▶ **Study material**:
━━━

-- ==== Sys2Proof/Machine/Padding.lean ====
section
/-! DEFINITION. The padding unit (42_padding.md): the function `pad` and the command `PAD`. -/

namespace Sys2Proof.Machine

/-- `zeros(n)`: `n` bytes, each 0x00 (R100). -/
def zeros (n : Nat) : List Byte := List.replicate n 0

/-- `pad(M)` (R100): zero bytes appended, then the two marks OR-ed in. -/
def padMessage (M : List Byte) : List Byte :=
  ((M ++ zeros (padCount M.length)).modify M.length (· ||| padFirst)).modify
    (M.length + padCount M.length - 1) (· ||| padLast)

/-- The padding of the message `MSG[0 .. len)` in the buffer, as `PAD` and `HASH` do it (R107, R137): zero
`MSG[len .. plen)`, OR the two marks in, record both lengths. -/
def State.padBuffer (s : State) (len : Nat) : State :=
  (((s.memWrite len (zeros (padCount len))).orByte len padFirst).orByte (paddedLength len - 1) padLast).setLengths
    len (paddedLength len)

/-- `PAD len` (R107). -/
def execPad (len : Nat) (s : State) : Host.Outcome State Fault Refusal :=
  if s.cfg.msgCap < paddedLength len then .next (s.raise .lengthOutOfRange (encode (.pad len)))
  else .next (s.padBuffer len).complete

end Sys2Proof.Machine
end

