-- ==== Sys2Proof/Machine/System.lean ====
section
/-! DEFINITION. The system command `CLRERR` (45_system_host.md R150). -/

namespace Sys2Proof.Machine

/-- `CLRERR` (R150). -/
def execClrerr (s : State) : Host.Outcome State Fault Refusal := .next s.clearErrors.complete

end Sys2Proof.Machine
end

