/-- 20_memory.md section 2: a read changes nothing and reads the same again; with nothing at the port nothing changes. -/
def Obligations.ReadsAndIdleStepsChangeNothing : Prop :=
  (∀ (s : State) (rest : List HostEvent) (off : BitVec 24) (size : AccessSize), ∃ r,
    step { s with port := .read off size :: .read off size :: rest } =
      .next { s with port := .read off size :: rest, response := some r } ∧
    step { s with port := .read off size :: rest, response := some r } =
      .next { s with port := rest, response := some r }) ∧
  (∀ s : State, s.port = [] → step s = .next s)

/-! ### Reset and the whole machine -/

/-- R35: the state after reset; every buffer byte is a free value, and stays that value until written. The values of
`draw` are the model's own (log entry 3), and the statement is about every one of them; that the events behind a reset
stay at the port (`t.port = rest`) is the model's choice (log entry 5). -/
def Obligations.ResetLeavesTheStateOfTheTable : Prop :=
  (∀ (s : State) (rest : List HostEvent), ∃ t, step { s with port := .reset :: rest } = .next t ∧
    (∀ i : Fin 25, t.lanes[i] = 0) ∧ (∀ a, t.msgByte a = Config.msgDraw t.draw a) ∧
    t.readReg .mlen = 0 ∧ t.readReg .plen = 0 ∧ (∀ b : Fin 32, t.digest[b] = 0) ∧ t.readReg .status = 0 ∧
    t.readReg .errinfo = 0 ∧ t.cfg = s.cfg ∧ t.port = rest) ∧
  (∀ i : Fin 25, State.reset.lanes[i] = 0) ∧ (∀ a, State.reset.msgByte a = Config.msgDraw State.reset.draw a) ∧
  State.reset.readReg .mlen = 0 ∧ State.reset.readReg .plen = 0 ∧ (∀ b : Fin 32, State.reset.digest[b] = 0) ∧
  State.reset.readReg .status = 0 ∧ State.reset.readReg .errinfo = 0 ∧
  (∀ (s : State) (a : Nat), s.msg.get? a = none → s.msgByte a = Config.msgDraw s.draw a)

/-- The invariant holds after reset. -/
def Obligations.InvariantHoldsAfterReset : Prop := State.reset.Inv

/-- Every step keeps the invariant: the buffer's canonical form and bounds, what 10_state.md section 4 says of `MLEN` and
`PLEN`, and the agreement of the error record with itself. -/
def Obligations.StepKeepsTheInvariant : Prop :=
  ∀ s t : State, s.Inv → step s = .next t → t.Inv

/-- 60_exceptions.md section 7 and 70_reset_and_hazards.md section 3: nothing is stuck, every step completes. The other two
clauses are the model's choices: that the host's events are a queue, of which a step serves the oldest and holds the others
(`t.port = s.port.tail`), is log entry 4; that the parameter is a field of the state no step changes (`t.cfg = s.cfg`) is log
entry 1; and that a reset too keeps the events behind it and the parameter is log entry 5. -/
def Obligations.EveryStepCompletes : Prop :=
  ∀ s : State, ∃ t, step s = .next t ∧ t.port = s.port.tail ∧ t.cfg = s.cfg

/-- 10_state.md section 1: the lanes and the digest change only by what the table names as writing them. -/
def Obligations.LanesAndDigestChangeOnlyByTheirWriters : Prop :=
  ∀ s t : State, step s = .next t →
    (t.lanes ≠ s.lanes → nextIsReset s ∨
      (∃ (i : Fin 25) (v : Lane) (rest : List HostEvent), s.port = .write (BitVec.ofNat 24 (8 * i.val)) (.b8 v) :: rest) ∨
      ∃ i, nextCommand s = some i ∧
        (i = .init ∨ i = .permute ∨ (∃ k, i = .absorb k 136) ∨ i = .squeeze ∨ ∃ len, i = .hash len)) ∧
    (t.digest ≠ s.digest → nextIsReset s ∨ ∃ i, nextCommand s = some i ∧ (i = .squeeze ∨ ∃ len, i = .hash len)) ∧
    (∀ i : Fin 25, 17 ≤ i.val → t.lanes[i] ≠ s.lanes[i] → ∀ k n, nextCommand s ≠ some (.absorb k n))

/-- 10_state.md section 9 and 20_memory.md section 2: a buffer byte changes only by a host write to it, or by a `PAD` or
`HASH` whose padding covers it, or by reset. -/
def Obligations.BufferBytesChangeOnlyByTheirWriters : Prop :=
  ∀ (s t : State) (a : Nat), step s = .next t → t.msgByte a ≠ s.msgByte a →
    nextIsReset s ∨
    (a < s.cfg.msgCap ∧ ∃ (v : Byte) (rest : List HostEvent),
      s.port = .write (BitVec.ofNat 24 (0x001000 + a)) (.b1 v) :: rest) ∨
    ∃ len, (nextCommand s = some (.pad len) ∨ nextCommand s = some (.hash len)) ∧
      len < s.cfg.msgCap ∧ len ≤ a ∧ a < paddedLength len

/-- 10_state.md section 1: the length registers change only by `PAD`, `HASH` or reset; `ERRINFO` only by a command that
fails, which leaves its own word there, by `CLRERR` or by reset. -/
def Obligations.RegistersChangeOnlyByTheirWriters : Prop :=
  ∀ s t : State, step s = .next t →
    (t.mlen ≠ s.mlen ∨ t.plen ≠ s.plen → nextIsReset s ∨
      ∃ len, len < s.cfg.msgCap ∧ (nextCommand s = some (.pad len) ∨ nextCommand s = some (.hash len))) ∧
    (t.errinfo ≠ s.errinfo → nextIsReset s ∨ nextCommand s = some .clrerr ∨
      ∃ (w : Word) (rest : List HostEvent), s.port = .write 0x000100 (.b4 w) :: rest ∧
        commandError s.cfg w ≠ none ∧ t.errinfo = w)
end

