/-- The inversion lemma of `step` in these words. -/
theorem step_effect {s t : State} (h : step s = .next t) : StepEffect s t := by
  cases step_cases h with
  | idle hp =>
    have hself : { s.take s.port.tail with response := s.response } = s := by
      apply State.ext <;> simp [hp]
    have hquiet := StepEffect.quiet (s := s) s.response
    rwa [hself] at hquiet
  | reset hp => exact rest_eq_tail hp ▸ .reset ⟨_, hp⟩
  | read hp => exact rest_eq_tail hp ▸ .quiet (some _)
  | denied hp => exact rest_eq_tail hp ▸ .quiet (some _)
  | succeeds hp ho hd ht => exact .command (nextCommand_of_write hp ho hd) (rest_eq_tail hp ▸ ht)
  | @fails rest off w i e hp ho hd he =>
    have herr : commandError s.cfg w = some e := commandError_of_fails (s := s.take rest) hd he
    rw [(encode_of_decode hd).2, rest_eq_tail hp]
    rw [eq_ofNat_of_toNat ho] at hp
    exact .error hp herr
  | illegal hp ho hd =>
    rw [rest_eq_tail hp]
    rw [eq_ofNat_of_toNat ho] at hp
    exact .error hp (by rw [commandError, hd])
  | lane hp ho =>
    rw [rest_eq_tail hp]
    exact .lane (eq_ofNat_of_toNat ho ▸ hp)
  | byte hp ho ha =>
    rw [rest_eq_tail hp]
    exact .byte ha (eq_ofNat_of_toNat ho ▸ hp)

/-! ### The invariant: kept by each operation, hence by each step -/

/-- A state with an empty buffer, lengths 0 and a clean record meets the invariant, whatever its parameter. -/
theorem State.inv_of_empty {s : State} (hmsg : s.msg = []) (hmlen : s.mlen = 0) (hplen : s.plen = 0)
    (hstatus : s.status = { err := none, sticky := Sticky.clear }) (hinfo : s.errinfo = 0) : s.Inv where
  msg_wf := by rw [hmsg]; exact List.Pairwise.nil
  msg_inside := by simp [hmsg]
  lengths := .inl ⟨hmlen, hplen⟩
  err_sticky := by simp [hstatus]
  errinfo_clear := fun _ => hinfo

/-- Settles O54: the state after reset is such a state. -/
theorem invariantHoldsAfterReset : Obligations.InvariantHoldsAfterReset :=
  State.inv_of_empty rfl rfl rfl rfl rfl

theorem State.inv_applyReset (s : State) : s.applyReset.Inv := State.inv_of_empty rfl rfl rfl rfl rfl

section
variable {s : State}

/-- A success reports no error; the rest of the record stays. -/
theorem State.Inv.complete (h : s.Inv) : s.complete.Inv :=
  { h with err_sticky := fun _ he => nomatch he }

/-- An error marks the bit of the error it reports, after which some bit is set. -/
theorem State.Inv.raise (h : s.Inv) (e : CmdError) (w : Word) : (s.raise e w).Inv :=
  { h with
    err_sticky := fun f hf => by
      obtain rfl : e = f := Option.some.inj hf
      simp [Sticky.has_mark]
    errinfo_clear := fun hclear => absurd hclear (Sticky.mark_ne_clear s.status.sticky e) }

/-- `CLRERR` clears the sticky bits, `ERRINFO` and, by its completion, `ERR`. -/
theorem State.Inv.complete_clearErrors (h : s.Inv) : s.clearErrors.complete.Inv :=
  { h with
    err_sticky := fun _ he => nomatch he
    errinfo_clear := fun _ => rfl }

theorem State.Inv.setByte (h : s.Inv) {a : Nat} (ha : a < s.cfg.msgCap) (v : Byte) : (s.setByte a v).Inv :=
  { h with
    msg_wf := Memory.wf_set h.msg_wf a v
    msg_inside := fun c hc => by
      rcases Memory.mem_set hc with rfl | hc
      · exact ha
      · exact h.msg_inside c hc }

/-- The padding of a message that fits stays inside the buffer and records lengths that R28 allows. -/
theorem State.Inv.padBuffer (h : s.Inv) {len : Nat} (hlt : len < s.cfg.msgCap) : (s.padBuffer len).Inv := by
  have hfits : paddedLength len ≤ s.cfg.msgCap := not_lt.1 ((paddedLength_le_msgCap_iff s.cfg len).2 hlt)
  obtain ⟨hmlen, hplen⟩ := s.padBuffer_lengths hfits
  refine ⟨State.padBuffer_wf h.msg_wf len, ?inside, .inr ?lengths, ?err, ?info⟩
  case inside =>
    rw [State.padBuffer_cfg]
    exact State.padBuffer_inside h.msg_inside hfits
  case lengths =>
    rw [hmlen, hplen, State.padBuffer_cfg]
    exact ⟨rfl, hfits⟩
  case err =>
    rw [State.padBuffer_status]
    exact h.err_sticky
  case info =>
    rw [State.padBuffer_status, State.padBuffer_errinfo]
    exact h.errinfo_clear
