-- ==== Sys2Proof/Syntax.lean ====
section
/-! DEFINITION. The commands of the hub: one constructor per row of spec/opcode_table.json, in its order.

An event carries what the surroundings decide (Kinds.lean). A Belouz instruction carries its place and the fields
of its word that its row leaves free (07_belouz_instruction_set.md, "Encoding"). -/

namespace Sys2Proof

━━━

▶ **What this task involves**:
The first line of the listing above through the line containing "if s.cfg.msgCap <": print exactly that, both ends included.

▶ **Response area**:
-- ==== Sys2Proof/Machine/Padding.lean ====
section
/-! DEFINITION. The padding unit (42_padding.md): the function `pad` and the command `PAD`. -/

namespace Sys2Proof.Machine

/-- `zeros(n)`: `n` bytes, each 0x00 (R100). -/
def zeros (n : Nat) : List Byte := List.replicate n 0

/-- `pad(M)` (R100): zero bytes appended, then the two marks OR-ed in. -/
def padMessage (M : List Byte) : List Byte :=
  ((M ++ zeros (padCount M.length)).modify M.length (· ||| padFirst)).modify
    (M.length + padCount M.length - 1) (· ||| padLast)

/-- The padding of the message `MSG[0 .. len)` in the buffer, as `PAD` and `HASH` do it (R107, R137): zero
`MSG[len .. plen)`, OR the two marks in, record both lengths. -/
def State.padBuffer (s : State) (len : Nat) : State :=
  (((s.memWrite len (zeros (padCount len))).orByte len padFirst).orByte (paddedLength len - 1) padLast).setLengths
    len (paddedLength len)

/-- `PAD len` (R107). -/
def execPad (len : Nat) (s : State) : Host.Outcome State Fault Refusal :=
  if s.cfg.msgCap < paddedLength len then .next (s.raise .lengthOutOfRange (encode (.pad len)))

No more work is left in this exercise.